Work to complete
Output exactly those lines of the data that lie between the line containing "cases hr : srCount s c (c.act g) m with" and the final line, both ends counted.
+ + + + + + +
-- ==== Sys2Proof/Tests/Slice0.lean ====
section
/-! SUPPORT. Tests: words written out from the encoding tables, ill-formed terms, worked examples of the spec, and for every claim with
hypotheses a state and operands that meet them. Expected values come from the spec, not from the model. -/
namespace Sys2Proof.Tests

open Sys2Proof.Machine

set_option Elab.async false

/-! ### Helpers -/

/-- The machine about to run a word. -/
def at' (i : Instr) : State := State.reset.withFetchWord 96 (encode i).toNat

/-- Changes its warp. -/
def State.with0 (s : State) (f : Warp → Warp) : State := { s with warps := s.warps.adjust 0 f }
/-- Changes its block. -/
def State.block0 (s : State) (f : Block → Block) : State := { s with blocks := s.blocks.adjust 0 f }
/-- Changes its launch. -/
def State.launch0 (s : State) (f : Launch → Launch) : State := { s with launches := s.launches.adjust 0 f }
/-- Changes its partition. -/
def State.part0 (s : State) (f : Partition → Partition) : State := { s with parts := s.parts.adjust 0 f }
/-- Changes its path. -/
def State.path0 (s : State) (f : Path → Path) : State := State.with0 s fun w => w.setPath 0 (f (w.path 0))

/-- The state one step later, where the step answers one. -/
def after (s : State) : State := match step s with | .next t => t | _ => s
/-- The state an event leaves. -/
def does (i : Instr) (s : State) : State := match exec i s with | .next t => t | _ => s

/-- Its path's turn again. -/
def again (s : State) : State := { s with focus := some (.path 0 0 none) }

/-- What holds of warp 0. -/
def warpHas (s : State) (f : Warp → Bool) : Bool := (s.warps.get? 0).any f
/-- What holds of its path 0. -/
def pathHas (s : State) (f : Path → Bool) : Bool := warpHas s fun w => f (w.path 0)
/-- Lane l of vector register i. -/
def lane (s : State) (i l : Nat) : Option Nat := (s.warps.get? 0).map fun w => (laneOf (w.vreg i) l).toNat
/-- Scalar register i. -/
def sreg (s : State) (i : Nat) : Option Nat := (s.warps.get? 0).map fun w => (w.sreg i).toNat
/-- Predicate register i. -/
def preg (s : State) (i : Nat) : Option Nat := (s.warps.get? 0).map fun w => (w.preg i).toNat
/-- The lane flags of lane l. -/
def flagOf (s : State) (l : Nat) : Option Nat := (s.warps.get? 0).map fun w => (w.flag l).toNat
/-- Whether the warp takes this trap in the next step. It is put into a handler first, where a trap leaves its cause and subcode in the
frame's halt field and halts the warp (R455, R461), which costs less to evaluate than a whole frame. -/
def traps (s : State) (cause sub : Nat) : Bool :=
  let t := after (State.with0 s fun w => { w with inHandler := true })
  warpHas t (fun w => w.halted) && t.mem.bytes 0x4078 8 == leBytes 8 (0x10000 + 256 * sub + cause)
/-- Whether a warp in no handler has taken this trap, with its cause registers loaded; with no vector entry it is then halted (R461). -/
def trappedWith (s : State) (cause sub data : Nat) : Bool :=
  warpHas s fun w => w.halted && w.cause == BitVec.ofNat 64 (cause + 256 * sub) && w.cdata == BitVec.ofNat 64 data
/-- Whether its path is parked for a reason. -/
def parkedFor (s : State) (r : ParkReason) : Bool := pathHas s fun p => p.state == .parked r
/-- Whether its path stands at a PC, live and awaiting nothing. -/
def standsAt (s : State) (pc : Nat) : Bool := pathHas s fun p => p.state == .live && p.await.isNone && p.pc == BitVec.ofNat 64 pc

/-- Whether path 0 of warp 0 issues and its context has a property. -/
def ready (s : State) (f : Ctx → Bool) : Bool := s.focus == some (.path 0 0 none) && (s.ctx? 0 0 none).any f

theorem exists_ok {ε α : Type} {x : Except ε α} (h : x.isOk = true) : ∃ a, x = .ok a := by
  cases x with
  | ok a => exact ⟨a, rfl⟩
  | error e => cases h

/-- A state meets the hypotheses of a claim about the issuing path. -/
theorem issues_with {s : State} {f : Ctx → Bool} (h : ready s f = true) : ∃ c, Issues s c ∧ f c = true := by
  simp only [ready, Bool.and_eq_true, beq_iff_eq] at h
  obtain ⟨hf, ha⟩ := h
  cases hc : s.ctx? 0 0 none with
  | none => rw [hc] at ha; cases ha
  | some c =>
    rw [hc] at ha
    have h1 := hc
    simp only [State.ctx?, Option.filter_eq_some_iff] at h1
    obtain ⟨h2, h3, h4, -⟩ := ctxOf_eq_some h1.1
    exact ⟨c, ⟨by rw [h2, h3, h4]; exact hf, by rw [h2, h3, h4]; exact hc⟩, ha⟩

/-- The hypotheses of a claim about a lane instruction, and more. -/
theorem lane_ready {s : State} {g : Guard} {d : Dst} {df : Fmt} {srcs : List (Want × Src)} {f : Ctx → Bool}
    (h : ready s (fun c => (checkOperands c g d df srcs).isOk && (shadowCompare s c (c.act g)).isOk && f c) = true) :
    ∃ c t, LaneReady s c g d df srcs t ∧ f c = true := by
  obtain ⟨c, hi, hc⟩ := issues_with h
  simp only [Bool.and_eq_true] at hc
  obtain ⟨_, h1⟩ := exists_ok hc.1.1
  obtain ⟨t, h2⟩ := exists_ok hc.1.2
  exact ⟨c, t, ⟨hi, h1, h2⟩, hc.2⟩

/-- The same for an instruction that rounds. -/
theorem round_ready {s : State} {g : Guard} {d : Dst} {df : Fmt} {srcs : List (Want × Src)} {m : RMode} {f : Ctx → Bool}
    (h : ready s (fun c => (checkOperands c g d df srcs).isOk
      && (match srCount s c (c.act g) m with | .ok (u, _) => (shadowCompare u c (c.act g)).isOk | .error _ => false) && f c) = true) :
    ∃ c u n t, RoundReady s c g d df srcs m u n t ∧ f c = true := by
  obtain ⟨c, hi, hc⟩ := issues_with h
  simp only [Bool.and_eq_true] at hc
  obtain ⟨_, h1⟩ := exists_ok hc.1.1
  cases hr : srCount s c (c.act g) m with
  | error e => rw [hr] at hc; simp at hc
  | ok x =>
    rw [hr] at hc
    obtain ⟨t, h2⟩ := exists_ok hc.1.2
    exact ⟨c, x.1, x.2, t, ⟨hi, h1, hr, h2⟩, hc.2⟩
+ + + + + + +
Answer section
  cases hr : srCount s c (c.act g) m with
  | error e => rw [hr] at hc; simp at hc
  | ok x =>
    rw [hr] at hc
    obtain ⟨t, h2⟩ := exists_ok hc.1.2
    exact ⟨c, x.1, x.2, t, ⟨hi, h1, hr, h2⟩, hc.2⟩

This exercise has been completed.